BF lives more rurally than me and has occasionally seen his friends around the village. This week one of his friends has invited him in for a cuppa and he last night told me that he had been in friend’s house yesterday. Told me he took care to be distant but he would say that to me as he knows what I would say about it.
His friend had Covid about 4–5 weeks ago. I am now off work for a week and we had planned to see each other on a couple of days but now I am feeling very uncomfortable about this.
He thinks I’m mad as his friend has had CV and therefore he thinks there is no risk. I am uncomfortable as there is a possibility of the virus still floating around in friend’s house or friend still carrying the virus.
Which one of us is being unreasonable? In the nicest possible way, I am not interested in a load of posts telling me how I am breaking the rules, I am interested in your views as to the actual risk I would be running seeing him for the next week or so. Thanks
Honestly, I think you’ve already been running the risk with seeing him. I have no idea about the contagion ability of someone 4-5 weeks on from infection but what I’ve read would suggest a low risk to me. The bacteria can live on surfaces for a few days at most from what I’ve seen (happy to be corrected) so assuming the friend is out of the contagious period then your risk is pretty much as it has always been.

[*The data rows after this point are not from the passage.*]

theorem bkpt : ∀ g, Statement (.bkpt g) := fun g =>
  congrArg some <| encR_op (by decide) (by have := g.isLt; omega) (by decide) (by decide) (by decide) (by decide)

theorem bkptStop : ∀ g, Statement (.bkptStop g) := fun g =>
  congrArg some <| encR_op (by decide) (by have := g.isLt; omega) (by decide) (by decide) (by decide) (by decide)

theorem perm : ∀ g d a b t, Statement (.perm g d a b t) := fun g d a b t =>
  congrArg some <| encR_op (by decide) (by have := g.isLt; omega) (by have := d.isLt; omega) (by have := a.isLt; omega)
    (by have := b.isLt; omega) (by have h0 := t.isLt; omega)

theorem ballot : ∀ g d a j, Statement (.ballot g d a j) := fun g d a j =>
  congrArg some <| encR_op (by decide) (by have := g.isLt; omega) (by have := d.isLt; omega) (by have := a.isLt; omega)
    (by have := j.isLt; omega) (by decide)

theorem ballotP : ∀ g d k, Statement (.ballotP g d k) := fun g d k =>
  congrArg some <| encR_op (by decide) (by have := g.isLt; omega) (by have := d.isLt; omega) (by decide)
    (by have h0 := k.isLt; omega) (by decide)

theorem vote : ∀ g k p a b, Statement (.vote g k p a b) := fun g k p a b =>
  congrArg some <| encC_op (by decide) (by have := g.isLt; omega) (by have := k.isLt; omega) (by have := p.isLt; omega)
    (by have := a.isLt; omega) (by have := b.isLt; omega) (by decide)

theorem xld : ∀ g d a ix, Statement (.xld g d a ix) := fun g d a ix =>
  congrArg some <| encI_op (by decide) (by have := g.isLt; omega) (by have := d.isLt; omega) (by have := a.isLt; omega)
    (by have := ix.isLt; omega)

theorem xst : ∀ g a b o, Statement (.xst g a b o) := fun g a b o =>
  congrArg some <| encXS_op (by decide) (by have := g.isLt; omega) (by have := a.isLt; omega) (by have := b.isLt; omega)
    (by have := o.isLt; omega)

theorem qinit : ∀ g a b, Statement (.qinit g a b) := fun g a b =>
  congrArg some <| encR_op (by decide) (by have := g.isLt; omega) (by decide) (by have := a.isLt; omega)
    (by have := b.isLt; omega) (by decide)

theorem qstat : ∀ g d n, Statement (.qstat g d n) := fun g d n =>
  congrArg some <| encR_op (by decide) (by have := g.isLt; omega) (by have := d.isLt; omega) (by decide)
    (by have := n.isLt; omega) (by decide)

theorem qclose : ∀ g n, Statement (.qclose g n) := fun g n =>
  congrArg some <| encR_op (by decide) (by have := g.isLt; omega) (by decide) (by decide) (by have := n.isLt; omega)
    (by decide)

theorem sdrop : ∀ g a b, Statement (.sdrop g a b) := fun g a b =>
  congrArg some <| encR_op (by decide) (by have := g.isLt; omega) (by decide) (by have := a.isLt; omega)
    (by have := b.isLt; omega) (by decide)

theorem ld : ∀ g d a o subw r, Statement (.ld g d a o subw r) := fun g d a o subw r =>
  congrArg some <| encM_op (by decide) (by have := g.isLt; omega) (by have := d.isLt; omega) (by have := a.isLt; omega)
    (by have := o.isLt; omega) (by have := subw.isLt; omega) (by have := r.isLt; omega)

theorem lds : ∀ g d a o subw r, Statement (.lds g d a o subw r) := fun g d a o subw r =>
  congrArg some <| encM_op (by decide) (by have := g.isLt; omega) (by have := d.isLt; omega) (by have := a.isLt; omega)
    (by have := o.isLt; omega) (by have := subw.isLt; omega) (by have := r.isLt; omega)

theorem ldq : ∀ g d a o r, Statement (.ldq g d a o r) := fun g d a o r =>
  congrArg some <| encM_op (by decide) (by have := g.isLt; omega) (by have := d.isLt; omega) (by have := a.isLt; omega)
    (by have := o.isLt; omega) (by decide) (by have := r.isLt; omega)

theorem st : ∀ g x a o subw r, Statement (.st g x a o subw r) := fun g x a o subw r =>
  congrArg some <| encM_op (by decide) (by have := g.isLt; omega) (by have := x.isLt; omega) (by have := a.isLt; omega)
    (by have := o.isLt; omega) (by have := subw.isLt; omega) (by have := r.isLt; omega)

theorem stq : ∀ g x a o r, Statement (.stq g x a o r) := fun g x a o r =>
  congrArg some <| encM_op (by decide) (by have := g.isLt; omega) (by have := x.isLt; omega) (by have := a.isLt; omega)
    (by have := o.isLt; omega) (by decide) (by have := r.isLt; omega)

theorem atomAdd : ∀ g d a b t, Statement (.atomAdd g d a b t) := fun g d a b t =>
  congrArg some <| encR_op (by decide) (by have := g.isLt; omega) (by have := d.isLt; omega) (by have := a.isLt; omega)
    (by have := b.isLt; omega) (by have := t.isLt; omega)

theorem atomMin : ∀ g d a b t, Statement (.atomMin g d a b t) := fun g d a b t =>
  congrArg some <| encR_op (by decide) (by have := g.isLt; omega) (by have := d.isLt; omega) (by have := a.isLt; omega)
    (by have := b.isLt; omega) (by have := t.isLt; omega)

theorem atomMax : ∀ g d a b t, Statement (.atomMax g d a b t) := fun g d a b t =>
  congrArg some <| encR_op (by decide) (by have := g.isLt; omega) (by have := d.isLt; omega) (by have := a.isLt; omega)
    (by have := b.isLt; omega) (by have := t.isLt; omega)

theorem atomAnd : ∀ g d a b t, Statement (.atomAnd g d a b t) := fun g d a b t =>
  congrArg some <| encR_op (by decide) (by have := g.isLt; omega) (by have := d.isLt; omega) (by have := a.isLt; omega)
    (by have := b.isLt; omega) (by have h0 := t.isLt; omega)

theorem atomOr : ∀ g d a b t, Statement (.atomOr g d a b t) := fun g d a b t =>
  congrArg some <| encR_op (by decide) (by have := g.isLt; omega) (by have := d.isLt; omega) (by have := a.isLt; omega)
    (by have := b.isLt; omega) (by have h0 := t.isLt; omega)

theorem atomXor : ∀ g d a b t, Statement (.atomXor g d a b t) := fun g d a b t =>
  congrArg some <| encR_op (by decide) (by have := g.isLt; omega) (by have := d.isLt; omega) (by have := a.isLt; omega)
    (by have := b.isLt; omega) (by have h0 := t.isLt; omega)

theorem atomXchg : ∀ g d a b t, Statement (.atomXchg g d a b t) := fun g d a b t =>
  congrArg some <| encR_op (by decide) (by have := g.isLt; omega) (by have := d.isLt; omega) (by have := a.isLt; omega)
    (by have := b.isLt; omega) (by have h0 := t.isLt; omega)

theorem atomCas : ∀ g a b c t, Statement (.atomCas g a b c t) := fun g a b c t =>
  congrArg some <| encR3_op (by decide) (by have := g.isLt; omega) (by have := a.isLt; omega) (by have := b.isLt; omega)
    (by have := c.isLt; omega) (by have := t.isLt; omega)

theorem atomFadd : ∀ g d a b t, Statement (.atomFadd g d a b t) := fun g d a b t =>
  congrArg some <| encR_op (by decide) (by have := g.isLt; omega) (by have := d.isLt; omega) (by have := a.isLt; omega)
    (by have := b.isLt; omega) (by have := t.isLt; omega)

theorem fence : ∀ g subw, Statement (.fence g subw) := fun g subw =>
  congrArg some <| encR_op (by decide) (by have := g.isLt; omega) (by decide) (by decide) (by have := subw.isLt; omega)
    (by decide)

theorem drain : ∀ g subw, Statement (.drain g subw) := fun g subw =>
  congrArg some <| encR_op (by decide) (by have := g.isLt; omega) (by decide) (by decide) (by have := subw.isLt; omega)
    (by decide)

theorem watch : ∀ g a b, Statement (.watch g a b) := fun g a b =>
  congrArg some <| encR_op (by decide) (by have := g.isLt; omega) (by decide) (by have := a.isLt; omega)
    (by have := b.isLt; omega) (by decide)

theorem waitw : ∀ g d a, Statement (.waitw g d a) := fun g d a =>
  congrArg some <| encR_op (by decide) (by have := g.isLt; omega) (by have := d.isLt; omega) (by have := a.isLt; omega)
    (by decide) (by decide)

theorem prf : ∀ g a o subw, Statement (.prf g a o subw) := fun g a o subw =>
  congrArg some <| encM_op (by decide) (by have := g.isLt; omega) (by decide) (by have := a.isLt; omega)
    (by have := o.isLt; omega) (by have := subw.isLt; omega) (by decide)

theorem rvinit : ∀ g ix a, Statement (.rvinit g ix a) := fun g ix a =>
  congrArg some <| encI_op (by decide) (by have := g.isLt; omega) (by have := ix.isLt; omega) (by have := a.isLt; omega)
    (by decide)

theorem arrive : ∀ g ix, Statement (.arrive g ix) := fun g ix =>
  congrArg some <| encI_op (by decide) (by have := g.isLt; omega) (by have := ix.isLt; omega) (by decide) (by decide)

theorem waitrv : ∀ g ix, Statement (.waitrv g ix) := fun g ix =>
  congrArg some <| encI_op (by decide) (by have := g.isLt; omega) (by have := ix.isLt; omega) (by decide) (by decide)

theorem cvinit : ∀ g ix a, Statement (.cvinit g ix a) := fun g ix a =>
  congrArg some <| encI_op (by decide) (by have := g.isLt; omega) (by have := ix.isLt; omega) (by have := a.isLt; omega)
    (by decide)

theorem msign : ∀ g ix, Statement (.msign g ix) := fun g ix =>
  congrArg some <| encI_op (by decide) (by have := g.isLt; omega) (by have := ix.isLt; omega) (by decide) (by decide)

theorem post : ∀ g d a b, Statement (.post g d a b) := fun g d a b =>
  congrArg some <| encR_op (by decide) (by have := g.isLt; omega) (by have := d.isLt; omega) (by have := a.isLt; omega)
    (by have := b.isLt; omega) (by decide)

Has his friend been better now for 4-5 weeks?
Considering you are only asked to self isolate for 14 days from the onset of symptoms I would assume that his friend is likely not contagious anymore. And I don't believe the virus 'floats around people's houses' for 4-5 weeks either. It can only last of surfaces for 72hrs can't it? And even then it decreases significantly during those hours.
But if you're worried, just do a bit of research online about it. Or don't see him for another couple of weeks.
If it was swab positive and four weeks ago I think it’s fine - he’d be the safest person to be around - though I’m not commenting on the other issues
Are you particularly at risk, if not it seems like an overreaction on your part.
To be fair you've been mixing households all the time so does it matter. What you're saying is it's ok for him to see you but noone else?.
All good points, thank you. To answer your question, no I’m not particularly at risk, but I am in my early 50s and I know of a couple of women my age who have had Covid and been pretty ill, despite being very fit and healthy to start with.
@Madre1972 it is a virus not a bacteria
You've been breaking the rules and taking risks all along.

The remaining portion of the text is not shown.